Supplied material section start

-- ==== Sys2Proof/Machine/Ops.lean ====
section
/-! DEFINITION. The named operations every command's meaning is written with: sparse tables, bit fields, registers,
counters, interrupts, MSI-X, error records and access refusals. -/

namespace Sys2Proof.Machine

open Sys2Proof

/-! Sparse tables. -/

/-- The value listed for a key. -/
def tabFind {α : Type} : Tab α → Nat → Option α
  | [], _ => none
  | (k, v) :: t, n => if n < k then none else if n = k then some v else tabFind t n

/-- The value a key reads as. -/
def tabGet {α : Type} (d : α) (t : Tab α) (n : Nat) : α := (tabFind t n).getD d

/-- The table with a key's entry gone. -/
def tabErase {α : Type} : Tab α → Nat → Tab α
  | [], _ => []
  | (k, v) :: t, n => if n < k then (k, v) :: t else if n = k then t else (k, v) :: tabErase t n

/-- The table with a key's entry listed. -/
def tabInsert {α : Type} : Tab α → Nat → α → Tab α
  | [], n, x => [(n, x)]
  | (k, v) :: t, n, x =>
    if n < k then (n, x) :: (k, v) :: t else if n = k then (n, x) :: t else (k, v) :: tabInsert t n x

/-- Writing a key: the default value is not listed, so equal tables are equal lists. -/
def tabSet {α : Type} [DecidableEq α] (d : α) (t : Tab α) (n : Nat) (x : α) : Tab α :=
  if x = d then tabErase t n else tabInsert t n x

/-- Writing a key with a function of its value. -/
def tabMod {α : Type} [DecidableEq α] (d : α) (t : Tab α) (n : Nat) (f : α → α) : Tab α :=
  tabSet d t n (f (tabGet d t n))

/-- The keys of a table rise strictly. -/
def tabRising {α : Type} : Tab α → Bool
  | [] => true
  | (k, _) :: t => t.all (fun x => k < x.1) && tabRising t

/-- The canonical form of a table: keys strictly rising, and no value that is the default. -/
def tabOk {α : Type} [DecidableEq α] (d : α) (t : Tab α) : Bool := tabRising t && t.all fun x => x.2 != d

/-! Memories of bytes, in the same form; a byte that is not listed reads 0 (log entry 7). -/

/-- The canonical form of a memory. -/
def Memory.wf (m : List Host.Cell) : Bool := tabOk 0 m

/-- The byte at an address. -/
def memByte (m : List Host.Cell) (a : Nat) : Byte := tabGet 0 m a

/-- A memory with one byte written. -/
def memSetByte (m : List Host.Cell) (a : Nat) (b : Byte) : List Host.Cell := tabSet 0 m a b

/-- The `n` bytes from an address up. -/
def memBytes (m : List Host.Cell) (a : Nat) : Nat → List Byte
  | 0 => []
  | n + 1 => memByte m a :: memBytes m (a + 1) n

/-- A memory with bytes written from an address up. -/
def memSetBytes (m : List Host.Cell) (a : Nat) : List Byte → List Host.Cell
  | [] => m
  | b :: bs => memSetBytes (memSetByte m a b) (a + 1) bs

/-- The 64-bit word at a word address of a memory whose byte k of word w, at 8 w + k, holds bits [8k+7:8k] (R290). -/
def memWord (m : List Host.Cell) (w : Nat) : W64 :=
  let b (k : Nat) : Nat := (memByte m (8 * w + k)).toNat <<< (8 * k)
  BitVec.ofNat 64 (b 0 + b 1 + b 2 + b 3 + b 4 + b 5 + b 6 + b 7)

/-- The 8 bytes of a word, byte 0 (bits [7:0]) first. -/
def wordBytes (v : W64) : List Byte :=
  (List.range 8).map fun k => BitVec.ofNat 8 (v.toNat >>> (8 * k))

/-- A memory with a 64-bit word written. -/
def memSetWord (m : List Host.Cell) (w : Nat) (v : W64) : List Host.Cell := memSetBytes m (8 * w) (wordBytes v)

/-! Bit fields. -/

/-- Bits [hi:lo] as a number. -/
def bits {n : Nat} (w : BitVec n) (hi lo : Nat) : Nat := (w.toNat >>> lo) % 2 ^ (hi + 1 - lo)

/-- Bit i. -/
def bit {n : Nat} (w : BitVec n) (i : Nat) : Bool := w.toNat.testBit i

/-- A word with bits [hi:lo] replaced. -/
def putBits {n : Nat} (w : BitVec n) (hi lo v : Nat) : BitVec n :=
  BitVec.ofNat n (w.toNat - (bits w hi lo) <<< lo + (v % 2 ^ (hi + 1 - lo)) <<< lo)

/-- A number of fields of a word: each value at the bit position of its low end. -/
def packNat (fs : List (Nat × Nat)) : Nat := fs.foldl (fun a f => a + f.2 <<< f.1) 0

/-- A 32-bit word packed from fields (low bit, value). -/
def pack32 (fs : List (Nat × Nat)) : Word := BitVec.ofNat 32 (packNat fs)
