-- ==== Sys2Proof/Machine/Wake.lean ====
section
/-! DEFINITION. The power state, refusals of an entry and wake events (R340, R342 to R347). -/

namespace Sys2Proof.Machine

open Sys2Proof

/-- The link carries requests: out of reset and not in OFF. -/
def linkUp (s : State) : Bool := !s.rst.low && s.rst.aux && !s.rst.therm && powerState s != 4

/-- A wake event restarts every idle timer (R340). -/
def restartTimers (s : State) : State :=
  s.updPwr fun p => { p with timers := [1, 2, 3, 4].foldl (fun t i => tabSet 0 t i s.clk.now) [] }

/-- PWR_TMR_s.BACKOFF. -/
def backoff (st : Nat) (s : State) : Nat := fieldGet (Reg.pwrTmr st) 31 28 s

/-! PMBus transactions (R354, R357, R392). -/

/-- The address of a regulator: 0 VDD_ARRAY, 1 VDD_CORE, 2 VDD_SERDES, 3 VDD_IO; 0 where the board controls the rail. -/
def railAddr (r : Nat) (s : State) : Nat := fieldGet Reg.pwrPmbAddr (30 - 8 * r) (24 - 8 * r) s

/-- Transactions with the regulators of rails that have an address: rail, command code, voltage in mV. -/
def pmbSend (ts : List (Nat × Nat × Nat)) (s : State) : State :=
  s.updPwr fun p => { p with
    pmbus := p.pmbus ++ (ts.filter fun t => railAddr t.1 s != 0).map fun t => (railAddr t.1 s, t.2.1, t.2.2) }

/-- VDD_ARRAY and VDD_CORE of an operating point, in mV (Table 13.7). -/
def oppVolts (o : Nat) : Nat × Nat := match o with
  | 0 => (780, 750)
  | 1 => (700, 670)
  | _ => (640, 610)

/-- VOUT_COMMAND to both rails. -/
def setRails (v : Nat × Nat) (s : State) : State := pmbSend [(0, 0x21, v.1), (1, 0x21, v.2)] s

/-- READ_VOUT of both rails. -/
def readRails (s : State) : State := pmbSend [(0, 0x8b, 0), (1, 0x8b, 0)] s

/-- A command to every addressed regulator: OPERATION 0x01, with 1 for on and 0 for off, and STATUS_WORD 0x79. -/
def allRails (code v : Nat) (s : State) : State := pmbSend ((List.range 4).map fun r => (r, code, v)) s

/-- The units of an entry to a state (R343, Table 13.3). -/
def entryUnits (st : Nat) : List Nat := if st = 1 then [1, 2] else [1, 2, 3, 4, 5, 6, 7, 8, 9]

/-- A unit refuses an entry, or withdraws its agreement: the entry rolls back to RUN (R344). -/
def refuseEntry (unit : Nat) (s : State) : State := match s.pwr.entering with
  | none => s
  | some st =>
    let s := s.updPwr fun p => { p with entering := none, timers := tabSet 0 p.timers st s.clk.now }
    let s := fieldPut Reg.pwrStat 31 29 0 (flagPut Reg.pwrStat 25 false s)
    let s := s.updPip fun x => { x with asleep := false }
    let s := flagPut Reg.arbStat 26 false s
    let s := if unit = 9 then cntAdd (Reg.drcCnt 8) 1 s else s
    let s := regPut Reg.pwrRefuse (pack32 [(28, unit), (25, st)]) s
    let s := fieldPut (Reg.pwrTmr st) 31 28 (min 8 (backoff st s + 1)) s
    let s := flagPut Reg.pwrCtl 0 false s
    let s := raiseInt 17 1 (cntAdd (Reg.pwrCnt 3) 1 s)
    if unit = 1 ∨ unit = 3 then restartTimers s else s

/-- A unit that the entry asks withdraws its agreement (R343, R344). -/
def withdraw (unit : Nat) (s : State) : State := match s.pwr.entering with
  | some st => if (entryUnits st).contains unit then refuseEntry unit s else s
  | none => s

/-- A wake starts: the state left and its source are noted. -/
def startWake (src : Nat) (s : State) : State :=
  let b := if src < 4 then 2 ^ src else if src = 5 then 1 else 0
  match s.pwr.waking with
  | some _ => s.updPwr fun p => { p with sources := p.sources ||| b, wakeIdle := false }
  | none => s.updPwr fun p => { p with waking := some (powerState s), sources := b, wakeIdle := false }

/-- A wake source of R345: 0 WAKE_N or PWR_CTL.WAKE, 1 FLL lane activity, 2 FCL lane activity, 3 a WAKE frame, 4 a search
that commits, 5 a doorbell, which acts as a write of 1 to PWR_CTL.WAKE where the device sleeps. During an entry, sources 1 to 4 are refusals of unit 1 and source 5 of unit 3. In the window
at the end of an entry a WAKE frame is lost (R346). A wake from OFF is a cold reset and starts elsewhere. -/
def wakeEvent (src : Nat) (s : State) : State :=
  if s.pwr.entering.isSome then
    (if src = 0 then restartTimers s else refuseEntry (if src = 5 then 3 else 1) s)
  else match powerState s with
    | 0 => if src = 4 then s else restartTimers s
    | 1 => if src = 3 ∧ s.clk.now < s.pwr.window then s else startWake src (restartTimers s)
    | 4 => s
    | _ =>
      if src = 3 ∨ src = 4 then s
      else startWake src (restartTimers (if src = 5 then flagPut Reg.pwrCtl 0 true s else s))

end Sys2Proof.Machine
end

Supplied material section end

_Task goal:_ Across the records above, how many lines contain the word "tables"? Give the number by itself.

_Exercise solution:_ 3